/-- The three devices have three addresses (log entry 10). -/
theorem unpagedRanges_distinct :
    c.uConsoleOut ≠ c.uConsoleStatus ∧ c.uExit ≠ c.uConsoleStatus ∧ c.uExit ≠ c.uConsoleOut := by
  simp only [configValid, addressesValid, hp, Bool.and_eq_true] at hc
  obtain ⟨⟨⟨-, ⟨⟨-, hapart⟩, -⟩, -⟩, -⟩, -⟩ := hc
  simp only [allApart_iff_pairwise, unpagedRanges, rangesApart, List.pairwise_cons, List.mem_cons,
    List.not_mem_nil, or_false, forall_eq_or_imp, forall_eq, Bool.or_eq_true, decide_eq_true_eq] at hapart
  obtain ⟨⟨hso, hse⟩, hoe, -⟩ := hapart
  omega

theorem busTarget_uConsoleOut : busTarget c c.uConsoleOut = .unpagedOut := by
  obtain ⟨hos, -, -⟩ := unpagedRanges_distinct hc hp
  rw [busTarget_of_unpaged hp, unpagedTarget, if_neg hos, if_pos rfl]

theorem busTarget_uExit : busTarget c c.uExit = .unpagedExit := by
  obtain ⟨-, hes, heo⟩ := unpagedRanges_distinct hc hp
  rw [busTarget_of_unpaged hp, unpagedTarget, if_neg hes, if_neg heo, if_pos rfl]

end UnpagedMap

/-! ### The exit status (spec/43_dispatcher.md R162, D23) -/

theorem lastOutput_eq_none {l : List Event} (h : ∀ c, Event.output c ∉ l) : lastOutput l = none := by
  induction l with
  | nil => rfl
  | cons e rest ih =>
    simp only [List.mem_cons, not_or] at h
    have hrest := ih fun c => (h c).2
    cases e with
    | output c => exact absurd rfl (h c).1
    | trace | abort | exit => exact hrest

/-- The last output of a run is found past whatever came before it and the other events after it. -/
theorem lastOutput_of_last {b : Byte} {after : List Event} (h : ∀ c, Event.output c ∉ after) (before : List Event) :
    lastOutput (before ++ .output b :: after) = some b := by
  induction before with
  | nil => simp [lastOutput, lastOutput_eq_none h]
  | cons e rest ih => cases e <;> simp [lastOutput, ih]

theorem exitStatus_of_written {s : State} (h : s.cfg.exitSource = .written) (v : Byte) : exitStatus v s = (v, s) := by
  simp only [exitStatus, h]

theorem exitStatus_of_lastOut {b : Byte} {s : State} (h : s.cfg.exitSource = .lastOut)
    (hb : lastOutput s.env.events = some b) (v : Byte) : exitStatus v s = (b, s) := by
  simp only [exitStatus, h, hb]

theorem exitStatus_env (v : Byte) (s : State) : (exitStatus v s).2.env = s.env := by
  unfold exitStatus
  split
  · rfl
  · split <;> rfl

theorem exitWrite_events (v : Byte) (s : State) :
    (exitWrite v s).env.events = s.env.events ++ [.exit (exitStatus v s).1] := by
  rw [exitWrite, State.halt_events, State.emit_events, exitStatus_env]

end Sys2Proof.Machine

namespace Sys2Proof.Proofs

open Sys2Proof.Machine Sys2Proof.Safety

/-- Settles O9: a run that has ended is not served, whatever is presented (`exec_of_stop`, `serving_of_step`). -/
theorem anEndedRunServesNothing : Obligations.AnEndedRunServesNothing := by
  intro s hc
  refine ⟨fun hhalted => ⟨exec_of_stop (serve_of_halted hc hhalted), fun t ht => ?_⟩,
    fun hrunning hdumped => ⟨exec_of_stop (serve_of_dumped hc hrunning hdumped), fun t ht => ?_⟩⟩
  · exact not_serving_of_halted hhalted (serving_of_step ht)
  · exact not_serving_of_dumped hdumped (serving_of_step ht)

/-- Settles O10: of a configuration a model takes, the ranges are pairwise apart and below `DEVICE_LIMIT`
(`pagedRanges_valid`), so one that breaks either is not valid, and nothing is served. -/
theorem overlappingConfigurationsAreRefused : Obligations.OverlappingConfigurationsAreRefused := by
  intro s hp hbad
  have hinvalid : configValid s.cfg = false := by
    rw [← Bool.not_eq_true]
    intro hc
    obtain ⟨hbelow, hapart⟩ := pagedRanges_valid hc hp
    rw [← statedRanges_eq] at hbelow hapart
    obtain ⟨j, k, a, hj, hk, hjk, haj, hak⟩ | ⟨x, hx, hpast⟩ := hbad
    · have happart := List.pairwise_iff_getElem.1 ((allApart_iff_pairwise _).1 hapart) j k hj hk hjk
      exact not_mem_both_of_rangesApart happart haj hak
    · exact absurd (hbelow x hx) (by omega)
  refine ⟨exec_of_stop (serve_of_invalid hinvalid), fun t ht => ?_⟩
  obtain ⟨hc, -, -⟩ := serving_of_step ht
  rw [hinvalid] at hc
  cases hc

/-- Settles O15: the write is the physical write at the register's address; and of the instructions only such a write
changes a boolean that is not the mode (`busWrite_ctlGet`). -/
theorem onlyControlWritesChangeTheControlBooleans : Obligations.OnlyControlWritesChangeTheControlBooleans := by
  refine ⟨fun s va b r h hp hplace => ?_, fun i s t r hr ht hne => ?_⟩
  · rw [exec_w_of_writePlace h hplace, memWrite_control (busTarget_ctlAddress h.1 hp r)]
    rfl
  · obtain ⟨fl, va, -, rfl⟩ | ⟨va, b, rfl, rfl⟩ | ⟨b, va, index, vp, -, hf⟩ := exec_cases ht
    · exact absurd (busRead_ctlGet fl va s r hr) hne
    · exact ⟨va, b, rfl, (busWrite_ctlGet va b s r).resolve_left hne⟩
    · exact absurd (fetchedByte_ctlGet hf hr) hne

/-- Settles O47: the physical read finds the mode of steps 1 and 5 (`busRead_of_readPlace`), and step 8 lets 0x00 and
0x01 through where the configuration does not forbid them (`postFetch_boolByte`). -/
theorem controlRegisterReadsReturnTheBoolean : Obligations.ControlRegisterReadsReturnTheBoolean := by
  intro fl va s r h hp hplace hfetch
  refine ⟨modeAtPlace fl va s, rfl, ?_⟩
  have htarget := busTarget_ctlAddress h.1 hp r
  rw [exec_readInstr_next fl va h, busRead_of_readPlace hplace,
    memRead_control (s := s.setMode (modeAtPlace fl va s)) htarget]
  split
  · next hstep8 =>
    obtain ⟨h0, h1⟩ := hfetch (Bool.and_eq_true_iff.1 hstep8).2
    rw [postFetch_boolByte (s := s.setMode (modeAtPlace fl va s)) h0 h1]
    rfl
  · rfl

/-- Settles O48: entry `i` lies in the window as its low and its high byte (`busTarget_tablePlace`). -/
theorem tableWindowReadsAndWritesTheEntrysBytes : Obligations.TableWindowReadsAndWritesTheEntrysBytes := by
  intro va i v s h hp hi
  have hlow : busTarget s.cfg (s.cfg.ptBase + 2 * i) = .table i false := busTarget_tablePlace h.1 hp hi false
  have hhigh : busTarget s.cfg (s.cfg.ptBase + 2 * i + 1) = .table i true := busTarget_tablePlace h.1 hp hi true
  refine ⟨fun hplace => ?_, fun hplace => ?_, fun hplace => ?_, fun hplace => ?_⟩
  · rw [exec_w_of_writePlace h hplace, memWrite_table hlow]
    rfl
  · rw [exec_w_of_writePlace h hplace, memWrite_table hhigh]
    rfl
  · rw [exec_r_of_readPlace h hplace, memRead_table hlow]
    rfl
  · rw [exec_r_of_readPlace h hplace, memRead_table hhigh]
    rfl

/-- Settles O49: the two writes put the entry together (`pteSetHalf_low_high`), and the two reads take it apart again
(`pteOfBytes_high_low`). -/
theorem writtenEntriesReadBackExactly : Obligations.WrittenEntriesReadBackExactly := by
  rintro s i e ⟨-, -, hpt, -⟩ h hp hoff hi hin hlimit
  have hopen : TableOpen 4 i s := ⟨h, hp, hoff, hi, hin, hlimit⟩
  obtain ⟨t, hrun, htable, hmem, hcfg, hopen'⟩ := runInstrs_wpte hopen hpt e
  obtain ⟨u, u', hlow, hlo, hhigh, hhi, htable'⟩ := exec_rpte hopen'
  have hread (j : Nat) : t.pt.get j = if i = j then e else s.pt.get j := by
    rw [htable, PageTable.get_set (PageTable.wf_set _ hi hpt), PageTable.get_set hpt]
    split <;> rfl
  have hentry : t.pt.get i = e := (hread i).trans (if_pos rfl)
  rw [hcfg] at hlow hhigh
  rw [hentry] at hlo hhi
  exact ⟨t, u, _, _, pteLow e, pteHigh e, hrun, hentry, fun j hj => (hread j).trans (if_neg (Ne.symm hj)), hmem, rfl,
    hlow, hlo, u', hhigh, hhi, pteOfBytes_high_low e, htable'⟩

/-- Settles O50: the window decodes to ROM (`busTarget_romPlace`), where writes are ignored and memory is fixed
(`exec_mem_read_of_not_ram`). -/
theorem romReadsTheStoredByteAndIgnoresWrites : Obligations.RomReadsTheStoredByteAndIgnoresWrites := by
  intro va k v s h hp hk
  have hrom : busTarget s.cfg (s.cfg.romBase + k) = .rom := busTarget_romPlace h.1 hp hk
  refine ⟨fun hplace => ?_, fun hplace => ?_, ?_⟩
  · rw [exec_w_of_writePlace h hplace, memWrite_ignored (.inr (.inr (.inl hrom)))]
  · rw [exec_r_of_readPlace h hplace, memRead_memory (.inr hrom)]
  · rintro ⟨-, hmem, -, -⟩ i t ht
    exact exec_mem_read_of_not_ram hmem ht (by rw [hrom]; nofun)

/-- Settles O51: the write stores the byte, the block still serves, and a later read answers the byte of its physical
read (`busRead_reply_data`). -/
theorem ramReadsReturnTheLatestWrite : Obligations.RamReadsReturnTheLatestWrite := by
  intro s va va' pa pa' b hinv h hlimit hplace hram
  obtain ⟨-, hmem, -, -⟩ := hinv
  have hread (a : Nat) : (s.mem.write pa b).read a = if a = pa then b else s.mem.read a :=
    (Memory.read_write hmem pa b a).trans (if_congr eq_comm rfl rfl)
  have hnext : s.env.accesses + 1 < s.cfg.watchdogLimit := by omega
  have hserving : Serving (countAccess ((s.setMem pa b).answer none none)) :=
    serving_countAccess (s := (s.setMem pa b).answer none none) h hnext
  have hwrite := exec_w_of_writePlace h hplace b
  rw [memWrite_ram hram] at hwrite
  refine ⟨_, hwrite, (hread pa).trans (if_pos rfl), fun a ha => (hread a).trans (if_neg ha),
    fun fl hplace' htarget => ⟨_, exec_readInstr_next fl va' hserving, fun d hd => ?_⟩⟩
  have hbyte (m : Bool) := memRead_memory (s := (countAccess ((s.setMem pa b).answer none none)).setMode m) htarget
  rw [busRead_reply_data hplace' hd, hbyte]
  exact hread pa'

/-- Settles O53: the MMU is off, so the reduced address is the place, and the three devices are apart
(`unpagedRanges_distinct`). -/
theorem unpagedConsoleStatusAndOutput : Obligations.UnpagedConsoleStatusAndOutput := by
  rintro va v s ⟨-, -, -, hoff⟩ h hp
  have hr := readPlace_of_disabled (hoff hp) flagsR va
  have hw := writePlace_of_disabled (hoff hp) va
  have hstatus := busTarget_uConsoleStatus hp
  have hout := busTarget_uConsoleOut h.1 hp
  have hexit := busTarget_uExit h.1 hp
  refine ⟨fun hva => ?_, fun hva => ?_, fun hva => ?_⟩
  · rw [hva] at hr hw
    rw [exec_r_of_readPlace h hr, memRead_consoleStatus (.inr hstatus), exec_w_of_writePlace h hw,
      memWrite_ignored (.inr (.inr (.inr hstatus)))]
    exact ⟨rfl, rfl⟩
  · rw [hva] at hw
    rw [exec_w_of_writePlace h hw, memWrite_output (.inr hout)]
    rfl
  · have hfree : busTarget s.cfg (va % s.cfg.memSize) = .unpagedOut ∨
        busTarget s.cfg (va % s.cfg.memSize) = .unpagedExit := by
      obtain hva | hva := hva <;> rw [hva]
      · exact .inl hout
      · exact .inr hexit
    rw [exec_r_of_readPlace h hr, memRead_free (.inr hfree)]
    rfl

/-- Settles O54: the write is `exitWrite`, which sets the status, so that the block serves nothing afterwards; under
`last_out` the status is that of `lastOutput_of_last`. -/
theorem unpagedExitWritesEndTheRun : Obligations.UnpagedExitWritesEndTheRun := by
  rintro va v s ⟨-, -, -, hoff⟩ h hp hva
  have hw := writePlace_of_disabled (hoff hp) va
  rw [hva] at hw
  have hexec := exec_w_of_writePlace h hw v
  rw [memWrite_exit (busTarget_uExit h.1 hp)] at hexec
  refine ⟨_, (exitStatus v s).1, hexec, rfl, ?events, fun hwritten => ?written,
    fun b before after hlast hevents hafter => ?lastOut, exitWrite_mem v s, fun i u hu => ?ended⟩
  case events => rw [countAccess_events, State.answer_events, exitWrite_events]
  case written => rw [exitStatus_of_written hwritten]
  case lastOut => rw [exitStatus_of_lastOut hlast (hevents ▸ lastOutput_of_last hafter before)]
  case ended => exact not_serving_of_halted rfl (serving_of_exec hu)

/-- Settles O42: the place of either access decodes to console output (`busTarget_consoleOut`). -/
theorem consoleOutputEmitsTheByte : Obligations.ConsoleOutputEmitsTheByte := by
  intro va v s h hp
  have htarget := busTarget_consoleOut h.1 hp
  refine ⟨fun hplace => ?_, fun hplace => ?_⟩
  · rw [exec_w_of_writePlace h hplace, memWrite_output (.inl htarget)]
    rfl
  · rw [exec_r_of_readPlace h hplace, memRead_consoleOut htarget]

/-- Settles O43: the physical read at console status (`memRead_consoleStatus`), which leaves the state. -/
theorem consoleStatusTellsWhetherInputIsPending : Obligations.ConsoleStatusTellsWhetherInputIsPending := by
  intro va s h hp hplace
  rw [exec_r_of_readPlace h hplace, memRead_consoleStatus (.inl (busTarget_consoleStatus h.1 hp))]

/-- Settles O44: the two cases of `consoleInRead`. -/
theorem consoleInputTakesTheNextByte : Obligations.ConsoleInputTakesTheNextByte := by
  intro va s h hp hplace
  rw [exec_r_of_readPlace h hplace, memRead_consoleIn (busTarget_consoleIn h.1 hp)]
  refine ⟨fun hnone => ?_, fun b rest hsome => ?_⟩
  · simp [consoleInRead, hnone]
  · simp only [consoleInRead, hsome]
    rfl

/-- Settles O45: both addresses are among those whose writes are ignored. -/
theorem writesToReadOnlyConsoleAddressesDoNothing : Obligations.WritesToReadOnlyConsoleAddressesDoNothing := by
  intro va v s h hp hplace
  obtain hplace | hplace := hplace
  · rw [exec_w_of_writePlace h hplace, memWrite_ignored (.inl (busTarget_consoleStatus h.1 hp))]
  · rw [exec_w_of_writePlace h hplace, memWrite_ignored (.inr (.inl (busTarget_consoleIn h.1 hp)))]

/-- Settles O46: a read of the trace address is a draw (`memRead_free`). -/
theorem traceWritesAreForwardedAndTraceReadsAreFree : Obligations.TraceWritesAreForwardedAndTraceReadsAreFree := by
  intro va v s h hp
  have htarget := busTarget_trace h.1 hp
  refine ⟨fun hplace => ?_, fun hplace => ?_⟩
  · rw [exec_w_of_writePlace h hplace, memWrite_trace htarget]
    rfl
  · rw [exec_r_of_readPlace h hplace, memRead_free (.inl htarget)]
    rfl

********

> _What you should do_:
In the material above, locate the line containing "next hstep8 =>" and the line containing "Settles O48: entry". Transcribe exactly those two lines and every line between them, and nothing more.

> _Solution to the problem_:
  · next hstep8 =>
    obtain ⟨h0, h1⟩ := hfetch (Bool.and_eq_true_iff.1 hstep8).2
    rw [postFetch_boolByte (s := s.setMode (modeAtPlace fl va s)) h0 h1]
    rfl
  · rfl

/-- Settles O48: entry `i` lies in the window as its low and its high byte (`busTarget_tablePlace`). -/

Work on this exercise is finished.